誰か知っているか?」その男子学生はまわりを見渡すが誰も手を上げない。
「漫画か雑誌で書いてあったのを見たことはあります。五輪書とか」と言いながら一人、手を上げた。
「そうよね、それは宮本武蔵の書のことね。
説明しようにも私にもできないけれど、昔はサムライたちは真剣勝負のところがあったのよ。

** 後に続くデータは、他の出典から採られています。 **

-- ==== Sys2Proof/Machine/Distributor.lean ====
section
/-! DEFINITION. The distributor (R303 to R316): launch records, eligibility, units, completion and the end of a
group. -/

namespace Sys2Proof.Machine

/-! ### The record (R303, R304) -/

/-- Word `k` of a launch's record. -/
def Launch.word (l : Launch) (k : Nat) : Word := l.words.getD k 0

/-- GROUPS. -/
def Launch.g (l : Launch) : Nat := wfield (l.word 1) 0 32

/-- The gang size. -/
def Launch.gang (l : Launch) : Nat := 2 ^ wfield (l.word 1) 32 4

/-- A bit of FLAGS: 0 PAIR, 1 BUDDY, 2 ETRIG, 3 NOAGE, 4 RUNT, 5 CTL, 6 CANCEL. -/
def Launch.flag (l : Launch) (k : Nat) : Bool := (l.word 1).getLsbD (40 + k)

/-- LID. -/
def Launch.lid (l : Launch) : Nat := wfield (l.word 1) 48 12

/-- NW. -/
def Launch.nw (l : Launch) : Nat := wfield (l.word 1) 60 4

/-- CSCOPE. -/
def Launch.cscope (l : Launch) : Nat := wfield (l.word 4) 52 3

/-- PREDi. -/
def Launch.pred (l : Launch) (i : Nat) : Nat := wfield (l.word 4) (12 * i) 12

/-- PREDi is valid. -/
def Launch.predV (l : Launch) (i : Nat) : Bool := (l.word 4).getLsbD (48 + i)

/-- SLICE, raised to 3,000 cycles when it is shorter (R315); 0 for none. -/
def Launch.slice (l : Launch) : Nat :=
  let n := wfield (l.word 7) 0 40
  if n = 0 then 0 else max 3000 n

/-- The effective level (R308). -/
def Launch.level (l : Launch) : Nat :=
  let p := wfield (l.word 1) 36 3
  if l.flag 3 then p else min 7 (p + l.aged + l.elig / 2 ^ 20)

/-- A launch as it enters a queue. -/
def newLaunch (serial : Nat) (words : List Word) (cid : BitVec 12) (cluster : Nat) (host : Bool) : Launch :=
  { serial := serial, words := words, cid := cid, cluster := cluster, host := host, held := false, sat := [], early := [],
    winRead := false, wins := [], elig := 0, aged := 0, started := false, startNo := 0, shares := [], pairs := [],
    exits := 0, trigs := 0, cause := 0, verd := 0, replay := 0 }

/-- Changes a launch of a partition. -/
def State.modLaunch (s : State) (q serial : Nat) (f : Launch → Launch) : State :=
  s.modPart q (fun x => { x with launches := x.launches.map (fun l => if l.serial == serial then f l else l) })

/-- A queued or running launch of a partition by its LID. -/
def State.byLid (s : State) (q lid : Nat) : Option Launch := (s.part q).launches.find? (fun l => l.lid == lid)

/-- Counts an event of a launch: its cause bits and the least verdict (R360). -/
def State.taint (s : State) (q serial : Nat) (cause : BitVec 8) (verd : Nat) : State :=
  s.modLaunch q serial (fun l => { l with cause := l.cause ||| cause, verd := max l.verd verd })

/-! ### Units (R312) -/

/-- The logical cores of a partition that lie in one cluster, ascending. -/
def State.lpsIn (s : State) (q cl : Nat) : List Nat :=
  (upTo (s.part q).n).filter (fun l => match s.physOf q l with
    | some p => clusterOf p == cl
    | none => false)

/-- The unit of `n` cores whose lowest logical core is `l`, if there is one: a moving cluster (R318), a core that is fused off
(R9) and one that has been declared dead form none. -/
def State.unitAt (s : State) (q n l : Nat) : Option (List Nat) :=
  match s.physOf q l with
  | none => none
  | some p =>
    let lps := s.lpsIn q (clusterOf p)
    let k := (lps.takeWhile (fun m => decide (m < l))).length
    let u := (lps.drop k).take n
    let ok := (s.cluster (clusterOf p)).moving.isNone && k % n == 0 && u.length == n
      && u.all (fun m => match s.physOf q m with
        | some r => !(s.core r).dead && !(s.fusedOff r)
        | none => false)
    if ok then some u else none

/-- The units of a partition for a gang size, in the order of their lowest logical core. -/
def State.units (s : State) (q n : Nat) : List (List Nat) := (upTo (s.part q).n).filterMap (s.unitAt q n)

/-! ### Accesses of the distributor -/

/-- The distributor's accesses go out under supervisor core 0 of die 0, with the CID of R305. -/
def distAgent (cid : BitVec 12) : Agent := { die := 0, master := 176 * 16, cid := cid, carried := some fwPart }

/-- A fault of the distributor: it acts at the supervisor cluster of die 0, on row 5 (R14). -/
def State.distFault (s : State) (cid : BitVec 12) (e : GFail) (acc : Nat) : State := s.agentFault (distAgent cid) 5 0 e acc

/-- A global CW can be written, and whether it lies in host memory; none when it faults (R306). The check writes nothing: it leaves the
leaf's A and D and the translation cache as they were. [DEDUCED, log 97] -/
def State.cwTier (s : State) (cid : BitVec 12) (cw : Nat) : Option Bool :=
  match s.gcheck (distAgent cid) cw 16 1 9 with
  | .error _ => none
  | .ok (ps, _) => some (ps.any (fun p => tierOf p.pa == .host))

/-- What the distributor says of a global CW that faults as its record arrives: a page fault's trap message, or a refusal that is counted
(R66, R67, R306). [DEDUCED, log 97] -/
def State.cwTell (s : State) (l : Launch) : State :=
  let cw := (l.word 2).toNat
  if cw % 16 == 0 && spaceOf cw 16 == some .glob then
    match s.gcheck (distAgent l.cid) cw 16 1 9 with
    | .error e => s.distFault l.cid e 1
    | .ok _ => s
  else s

/-- The cluster unit's access table admits the distributor's stores (R67). -/
def State.cluTakes (s : State) (cl : Nat) : Bool := (s.rowOf (0x1000 + cl) (176 * 16)).any (fun r => r.right 1)

/-- CW and CSCOPE are in order (R306). -/
def State.cwOk (s : State) (cid : BitVec 12) (host : Bool) (cw cscope : Nat) : Bool :=
  cw % 16 == 0 && decide (1 ≤ cscope) && decide (cscope ≤ 4) &&
    match spaceOf cw 16 with
    | some .clu => !host && decide (cw + 16 ≤ logBase) && cscope == 1
    | some .glob =>
      match s.cwTier cid cw with
      | none => false
      | some h => !h || cscope == 4
    | _ => false

/-- A record is ill-formed (R304, R306); `host` for one that the host writes. -/
def State.illFormed (s : State) (q : Nat) (l : Launch) : Bool :=
  let w := l.word
  (w 1).getLsbD 39 || l.flag 7 || wfield (w 4) 55 9 != 0 || wfield (w 7) 40 24 != 0 || (l.flag 6 && !l.flag 5)
    || l.g == 0 || decide (3 < wfield (w 1) 32 4) || decide (8 < l.nw)
    || (if l.nw = 0 then w 5 != 0 else wfield (w 5) 0 6 != 0) || (w 0).getLsbD 0
    || !(s.cwOk l.cid l.host (w 2).toNat l.cscope)
    || (upTo 4).any (fun i => l.predV i && l.pred i == l.lid) || (s.byLid q l.lid).isSome
    || (s.units q l.gang).isEmpty

/-! ### Eligibility (R308, R309) -/

/-- Every valid predecessor is satisfied and nothing holds the launch. -/
def Launch.free (l : Launch) : Bool :=
  !l.held && !l.started && (upTo 4).all (fun i => !(l.predV i) || l.sat.contains i)

/-- The launch is eligible (R308). -/
def Launch.eligible (l : Launch) : Bool := l.free && l.winRead

/-- A held launch, or one that waits for units (R310). -/
def State.heldLaunch (s : State) (q : Nat) (l : Launch) : Bool :=
  !l.started && (l.held || (l.eligible && (s.units q l.gang).isEmpty))

/-- The event for a launch that a predecessor's verdict holds (R309, R392). -/
def holdEvent (lid pred verd : Nat) : MailEntry :=
  eventEntry 16 (0x0C + verd * 2 ^ 8 + lid * 2 ^ 16 + pred * 2 ^ 32)

/-- Settles predecessor `i` of a launch with the verdict of its completion: clean or corrected satisfies it, any
other verdict holds the launch unless it carries RUNT. -/
def State.settle (s : State) (q : Nat) (l : Launch) (i verd : Nat) : State :=
  let bad := decide (2 ≤ verd) && !(l.flag 4)
  let s := s.modLaunch q l.serial (fun x =>
    { x with sat := if x.sat.contains i then x.sat else i :: x.sat, early := x.early.filter (fun k => k != i),
             held := x.held || bad })
  if bad then s.postSup (s.supOf q) (holdEvent l.lid (l.pred i) verd) else s

/-- The predecessors of a launch that name a LID. -/
def Launch.predsOn (l : Launch) (lid : Nat) : List Nat := (upTo 4).filter (fun i => l.predV i && l.pred i == lid)

/-- What the completion of a LID means for one launch of the partition. -/
def State.afterPred (s : State) (q lid verd : Nat) (d : Launch) : State :=
  if d.started then
    if verd = 2 && (d.predsOn lid).any (fun i => d.early.contains i) then
      (s.taint q d.serial 0x10 2).modLaunch q d.serial (fun x =>
        { x with early := x.early.filter (fun i => !(d.predsOn lid).contains i) })
    else s.modLaunch q d.serial (fun x => { x with early := x.early.filter (fun i => !(d.predsOn lid).contains i) })
  else
    ((d.predsOn lid).filter (fun i => !(d.sat.contains i) || d.early.contains i)).foldl
      (fun s i => s.settle q d i verd) s

/-- The launches that start on the early trigger of a LID find that predecessor satisfied (R309). -/
def State.triggered (s : State) (q lid : Nat) : State :=
  s.modPart q (fun x => { x with launches := x.launches.map (fun d =>
    if d.flag 2 && !d.started then
      let is := (d.predsOn lid).filter (fun i => !(d.sat.contains i))
      { d with sat := is ++ d.sat, early := is ++ d.early }
    else d) })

その本当の真剣勝負の時には切りあうのだから命を懸けることになるでしょう。
そこでどうするかをサムライたちは日々、考えていたわけね。
そこでたくさんの流派ができたというわけ」
「私たちにはよくわかりませんけれど、テレビとか映画ではサムライたちの切りあうシーンぐらいは見たことがあります」
「でしょう。だから説明しても無駄になりますし、私も実はよくわかっていないのです」
「わかりました。それではなぜ、先輩がこの数日間その型というものを練習される必要があるのですか?」
「そうね、真剣とは何かを自分自身に問おうとしているのかもしれないわね」
「僕たちも真剣に練習しているつもりではいますけれど、、もっとも木刀でなく竹刀ですけど、」
「そうですね、皆さんは一生懸命というか真剣に練習をされていると思います。
私もみなさんのそんな練習風景を拝見させていただいて微笑ましく思っていました」
「ありがとうございます。ですが、先輩は私たちと練習や試合をして下さらない。
それは練習や試合の意味合いが違うと思ってらっしゃるのでしょうか?」
「意味合いというか真剣とか一生懸命とかの中身が違うような気がするのです。
私たち現代人と昔のサムライとを比較すること自体は、ある意味で間違ってはいると思います。

それでみなさんと練習したり、勝った負けたの試合をしてみても意味がないと思っているのです」
「えっ、、、どういうことですか?」優子に20人の熱い視線が集まった。